• **Exercise directions**
Using the records that appear below, write out exactly the lines from the one with "(∀ n m t u r, EndsHalted" through the one with "frame of the", keeping both end lines.
%%
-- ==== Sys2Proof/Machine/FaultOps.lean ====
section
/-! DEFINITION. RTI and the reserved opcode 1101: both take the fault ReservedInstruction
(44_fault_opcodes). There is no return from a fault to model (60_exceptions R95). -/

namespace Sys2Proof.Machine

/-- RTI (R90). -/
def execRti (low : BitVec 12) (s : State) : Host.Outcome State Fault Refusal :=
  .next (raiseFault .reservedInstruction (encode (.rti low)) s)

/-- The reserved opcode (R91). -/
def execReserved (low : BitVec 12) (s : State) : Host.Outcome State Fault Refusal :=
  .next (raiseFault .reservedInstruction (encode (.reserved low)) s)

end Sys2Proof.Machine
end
%%
%%
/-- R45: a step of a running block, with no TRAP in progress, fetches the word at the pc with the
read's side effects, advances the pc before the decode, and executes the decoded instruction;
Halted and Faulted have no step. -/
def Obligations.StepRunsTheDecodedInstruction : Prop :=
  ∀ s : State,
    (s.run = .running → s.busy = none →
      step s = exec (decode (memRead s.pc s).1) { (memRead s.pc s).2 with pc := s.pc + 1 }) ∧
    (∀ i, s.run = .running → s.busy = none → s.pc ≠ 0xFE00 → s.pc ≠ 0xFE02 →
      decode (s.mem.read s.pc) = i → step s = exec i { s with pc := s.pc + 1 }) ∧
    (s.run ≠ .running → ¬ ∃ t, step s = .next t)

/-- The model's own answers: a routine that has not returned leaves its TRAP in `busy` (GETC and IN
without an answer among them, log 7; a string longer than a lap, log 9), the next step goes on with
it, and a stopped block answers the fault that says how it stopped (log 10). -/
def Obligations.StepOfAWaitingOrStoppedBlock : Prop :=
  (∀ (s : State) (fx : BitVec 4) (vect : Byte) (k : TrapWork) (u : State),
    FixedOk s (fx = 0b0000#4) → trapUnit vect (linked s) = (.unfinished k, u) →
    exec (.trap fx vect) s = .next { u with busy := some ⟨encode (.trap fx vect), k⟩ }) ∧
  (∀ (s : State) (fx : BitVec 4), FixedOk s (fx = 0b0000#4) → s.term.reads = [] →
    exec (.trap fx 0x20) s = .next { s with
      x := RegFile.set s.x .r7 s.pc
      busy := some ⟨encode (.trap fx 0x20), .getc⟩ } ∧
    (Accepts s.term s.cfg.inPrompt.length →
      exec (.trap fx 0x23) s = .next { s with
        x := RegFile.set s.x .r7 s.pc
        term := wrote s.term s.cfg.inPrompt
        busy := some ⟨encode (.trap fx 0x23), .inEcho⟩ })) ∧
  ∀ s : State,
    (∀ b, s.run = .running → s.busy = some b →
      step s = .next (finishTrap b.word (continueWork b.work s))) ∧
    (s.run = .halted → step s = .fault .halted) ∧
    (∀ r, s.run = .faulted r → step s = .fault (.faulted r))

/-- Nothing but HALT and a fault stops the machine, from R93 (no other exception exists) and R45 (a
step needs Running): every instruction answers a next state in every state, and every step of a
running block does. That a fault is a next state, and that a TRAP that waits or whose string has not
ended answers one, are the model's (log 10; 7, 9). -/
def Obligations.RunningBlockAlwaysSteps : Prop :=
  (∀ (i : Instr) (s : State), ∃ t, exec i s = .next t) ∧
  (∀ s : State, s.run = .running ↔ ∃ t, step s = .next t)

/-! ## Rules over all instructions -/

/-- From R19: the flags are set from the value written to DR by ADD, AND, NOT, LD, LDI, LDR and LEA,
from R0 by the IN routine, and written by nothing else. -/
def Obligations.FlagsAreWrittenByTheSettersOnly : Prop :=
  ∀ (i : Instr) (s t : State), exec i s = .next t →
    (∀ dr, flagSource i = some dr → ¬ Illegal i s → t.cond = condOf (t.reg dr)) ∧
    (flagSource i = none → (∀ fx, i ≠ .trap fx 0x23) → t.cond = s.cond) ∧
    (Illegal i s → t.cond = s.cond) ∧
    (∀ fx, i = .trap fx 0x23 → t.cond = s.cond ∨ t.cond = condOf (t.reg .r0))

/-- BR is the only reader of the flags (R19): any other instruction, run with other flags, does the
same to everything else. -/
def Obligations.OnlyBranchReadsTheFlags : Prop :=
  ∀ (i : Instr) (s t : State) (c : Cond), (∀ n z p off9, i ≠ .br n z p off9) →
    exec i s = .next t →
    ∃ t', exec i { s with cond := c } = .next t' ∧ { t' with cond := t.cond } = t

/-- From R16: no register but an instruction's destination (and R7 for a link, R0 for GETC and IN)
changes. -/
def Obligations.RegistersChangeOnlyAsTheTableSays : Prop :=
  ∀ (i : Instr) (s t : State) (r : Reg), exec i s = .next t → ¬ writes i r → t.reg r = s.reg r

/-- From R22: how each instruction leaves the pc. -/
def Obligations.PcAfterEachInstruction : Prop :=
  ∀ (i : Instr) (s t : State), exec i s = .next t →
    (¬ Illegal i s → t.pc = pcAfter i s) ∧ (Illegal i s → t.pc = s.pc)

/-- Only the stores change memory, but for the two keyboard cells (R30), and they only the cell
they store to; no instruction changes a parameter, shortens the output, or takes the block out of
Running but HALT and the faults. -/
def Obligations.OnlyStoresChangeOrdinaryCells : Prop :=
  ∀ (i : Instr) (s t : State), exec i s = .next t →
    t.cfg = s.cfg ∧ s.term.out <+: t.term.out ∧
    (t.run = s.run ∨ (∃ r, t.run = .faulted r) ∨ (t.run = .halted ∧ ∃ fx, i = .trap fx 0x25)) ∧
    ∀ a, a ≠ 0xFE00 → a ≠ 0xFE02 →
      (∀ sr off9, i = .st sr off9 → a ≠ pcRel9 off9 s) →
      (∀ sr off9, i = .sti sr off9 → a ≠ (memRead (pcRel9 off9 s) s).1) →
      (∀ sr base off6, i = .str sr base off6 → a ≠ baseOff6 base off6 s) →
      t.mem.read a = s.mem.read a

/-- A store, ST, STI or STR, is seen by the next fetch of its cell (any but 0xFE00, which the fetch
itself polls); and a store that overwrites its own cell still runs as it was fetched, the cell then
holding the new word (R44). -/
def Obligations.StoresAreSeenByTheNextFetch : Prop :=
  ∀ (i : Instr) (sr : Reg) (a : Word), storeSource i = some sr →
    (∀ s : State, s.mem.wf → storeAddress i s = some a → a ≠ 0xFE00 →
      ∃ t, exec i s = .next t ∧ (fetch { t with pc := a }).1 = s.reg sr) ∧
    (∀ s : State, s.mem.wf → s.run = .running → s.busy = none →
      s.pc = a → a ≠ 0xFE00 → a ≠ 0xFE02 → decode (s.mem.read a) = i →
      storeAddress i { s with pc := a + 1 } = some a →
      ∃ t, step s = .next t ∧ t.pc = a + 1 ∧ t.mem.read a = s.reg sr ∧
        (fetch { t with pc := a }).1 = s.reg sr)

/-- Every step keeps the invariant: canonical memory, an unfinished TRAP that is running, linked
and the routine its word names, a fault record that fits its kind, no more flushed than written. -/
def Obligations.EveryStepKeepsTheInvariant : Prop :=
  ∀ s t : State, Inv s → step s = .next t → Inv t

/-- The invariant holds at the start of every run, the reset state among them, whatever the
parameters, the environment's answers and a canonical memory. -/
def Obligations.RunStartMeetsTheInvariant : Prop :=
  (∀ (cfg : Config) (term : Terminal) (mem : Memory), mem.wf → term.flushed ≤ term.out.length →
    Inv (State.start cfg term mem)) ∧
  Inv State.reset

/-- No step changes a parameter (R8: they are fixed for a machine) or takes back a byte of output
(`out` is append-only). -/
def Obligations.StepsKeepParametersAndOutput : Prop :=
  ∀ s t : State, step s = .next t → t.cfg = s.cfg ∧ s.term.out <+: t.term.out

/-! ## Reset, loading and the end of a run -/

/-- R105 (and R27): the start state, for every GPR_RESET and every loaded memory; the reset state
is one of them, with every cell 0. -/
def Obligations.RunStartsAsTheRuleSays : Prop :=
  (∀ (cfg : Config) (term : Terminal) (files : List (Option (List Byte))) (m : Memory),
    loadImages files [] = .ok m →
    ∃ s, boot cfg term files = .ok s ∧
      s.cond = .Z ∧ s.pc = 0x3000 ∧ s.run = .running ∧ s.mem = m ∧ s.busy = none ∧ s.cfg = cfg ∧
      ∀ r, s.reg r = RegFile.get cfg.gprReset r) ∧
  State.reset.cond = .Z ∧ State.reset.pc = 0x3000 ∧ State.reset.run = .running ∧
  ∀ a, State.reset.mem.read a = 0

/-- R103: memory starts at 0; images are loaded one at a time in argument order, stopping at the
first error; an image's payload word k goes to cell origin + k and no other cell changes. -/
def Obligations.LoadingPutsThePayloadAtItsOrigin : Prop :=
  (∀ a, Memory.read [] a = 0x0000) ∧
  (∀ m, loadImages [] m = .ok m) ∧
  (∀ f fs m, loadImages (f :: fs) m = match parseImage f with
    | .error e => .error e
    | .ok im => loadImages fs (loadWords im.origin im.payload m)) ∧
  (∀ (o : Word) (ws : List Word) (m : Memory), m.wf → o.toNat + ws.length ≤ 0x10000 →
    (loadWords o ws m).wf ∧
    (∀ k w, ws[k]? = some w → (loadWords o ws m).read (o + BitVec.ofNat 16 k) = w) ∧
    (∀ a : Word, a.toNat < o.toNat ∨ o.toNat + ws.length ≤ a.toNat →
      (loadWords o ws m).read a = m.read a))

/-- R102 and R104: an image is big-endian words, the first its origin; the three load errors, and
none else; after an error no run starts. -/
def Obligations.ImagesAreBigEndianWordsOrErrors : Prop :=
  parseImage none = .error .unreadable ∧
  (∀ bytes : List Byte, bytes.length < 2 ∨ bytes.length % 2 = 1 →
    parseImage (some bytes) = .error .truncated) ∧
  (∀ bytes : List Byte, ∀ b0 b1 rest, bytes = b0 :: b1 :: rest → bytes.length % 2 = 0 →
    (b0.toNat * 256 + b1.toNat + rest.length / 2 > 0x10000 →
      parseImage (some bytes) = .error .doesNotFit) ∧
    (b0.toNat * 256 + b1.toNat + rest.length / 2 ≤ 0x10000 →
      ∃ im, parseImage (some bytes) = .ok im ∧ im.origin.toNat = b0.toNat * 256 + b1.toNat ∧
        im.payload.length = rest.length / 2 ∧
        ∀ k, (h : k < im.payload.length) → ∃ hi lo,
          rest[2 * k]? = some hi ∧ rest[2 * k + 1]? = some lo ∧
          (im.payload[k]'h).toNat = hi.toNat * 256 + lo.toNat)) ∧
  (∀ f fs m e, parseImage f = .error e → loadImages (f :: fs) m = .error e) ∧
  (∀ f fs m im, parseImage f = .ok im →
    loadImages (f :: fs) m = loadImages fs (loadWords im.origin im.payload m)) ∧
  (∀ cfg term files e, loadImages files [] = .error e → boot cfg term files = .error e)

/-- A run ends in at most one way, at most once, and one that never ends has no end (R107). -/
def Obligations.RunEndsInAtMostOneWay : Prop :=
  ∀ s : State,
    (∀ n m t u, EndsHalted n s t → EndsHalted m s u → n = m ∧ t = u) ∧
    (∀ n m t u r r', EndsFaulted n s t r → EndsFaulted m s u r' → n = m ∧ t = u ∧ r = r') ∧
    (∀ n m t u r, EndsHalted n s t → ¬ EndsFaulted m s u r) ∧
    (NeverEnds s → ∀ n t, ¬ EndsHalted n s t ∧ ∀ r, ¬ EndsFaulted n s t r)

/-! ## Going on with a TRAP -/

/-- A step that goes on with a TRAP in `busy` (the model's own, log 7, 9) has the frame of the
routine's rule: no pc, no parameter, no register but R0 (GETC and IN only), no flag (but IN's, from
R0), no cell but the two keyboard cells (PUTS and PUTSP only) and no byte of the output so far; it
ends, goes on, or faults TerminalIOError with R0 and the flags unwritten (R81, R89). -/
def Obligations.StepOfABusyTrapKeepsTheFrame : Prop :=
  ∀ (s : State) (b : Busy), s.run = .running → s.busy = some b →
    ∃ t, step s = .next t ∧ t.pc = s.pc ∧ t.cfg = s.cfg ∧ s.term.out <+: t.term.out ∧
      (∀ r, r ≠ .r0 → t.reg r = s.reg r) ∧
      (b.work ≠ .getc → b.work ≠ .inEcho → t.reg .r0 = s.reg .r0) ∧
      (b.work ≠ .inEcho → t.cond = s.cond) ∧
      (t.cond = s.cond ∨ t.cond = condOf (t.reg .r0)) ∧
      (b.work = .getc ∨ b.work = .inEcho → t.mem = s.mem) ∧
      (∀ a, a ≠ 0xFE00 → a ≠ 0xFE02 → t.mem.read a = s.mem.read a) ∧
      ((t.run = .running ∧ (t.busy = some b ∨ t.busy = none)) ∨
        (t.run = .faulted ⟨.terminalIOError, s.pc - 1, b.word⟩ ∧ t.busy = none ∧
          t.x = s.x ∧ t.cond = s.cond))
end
%%
• **Exercise output**
    (∀ n m t u r, EndsHalted n s t → ¬ EndsFaulted m s u r) ∧
    (NeverEnds s → ∀ n t, ¬ EndsHalted n s t ∧ ∀ r, ¬ EndsFaulted n s t r)

/-! ## Going on with a TRAP -/

/-- A step that goes on with a TRAP in `busy` (the model's own, log 7, 9) has the frame of the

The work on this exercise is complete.